* _EXERCISE_
If a line of the records contains the string "symbols", copy it out.

* _DATA FOR THIS EXERCISE_
-- ==== Sys2Proof/Syntax.lean ====
section
/-!
DEFINITION. The commands of the block: one constructor per row of spec/opcode_table.json
(30_encoding.md R71).

An operand is exactly the operand field of 30_encoding.md R72. The bits of `data` above it are
ignored (R73), so they are no part of a command.
-/

namespace Sys2Proof

/-- The six commands and the two reserved opcodes (30_encoding.md R71). -/
inductive Instr where
  /-- Opcode `000`, reserved: the error `IllegalOp`, all of `data` ignored (R75, R163). -/
  | reserved0
  /-- Opcode `001`, digit to symbol, operand `data[5:0]` (R90). -/
  | d2s (i : Digit)
  /-- Opcode `010`, symbol to digit, operand `data[7:0]` (R91). -/
  | s2d (c : CharCode)
  /-- Opcode `011`, bytes to digits, operand `data[127:0]` (R103). -/
  | enc (u : ByteVec)
  /-- Opcode `100`, digits to bytes, operand `data[131:0]` (R119). -/
  | dec (g : DigitVec)
  /-- Opcode `101`, bytes to symbols, operand `data[127:0]` (R104). -/
  | encs (u : ByteVec)
  /-- Opcode `110`, symbols to bytes, operand `data[175:0]` (R120). -/
  | decs (cs : CharVec)
  /-- Opcode `111`, reserved: the error `IllegalOp`, all of `data` ignored (R75, R163). -/
  | reserved7
deriving DecidableEq, Repr

end Sys2Proof
end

* _COMPLETED EXERCISE_
  /-- Opcode `101`, bytes to symbols, operand `data[127:0]` (R104). -/
  /-- Opcode `110`, symbols to bytes, operand `data[175:0]` (R120). -/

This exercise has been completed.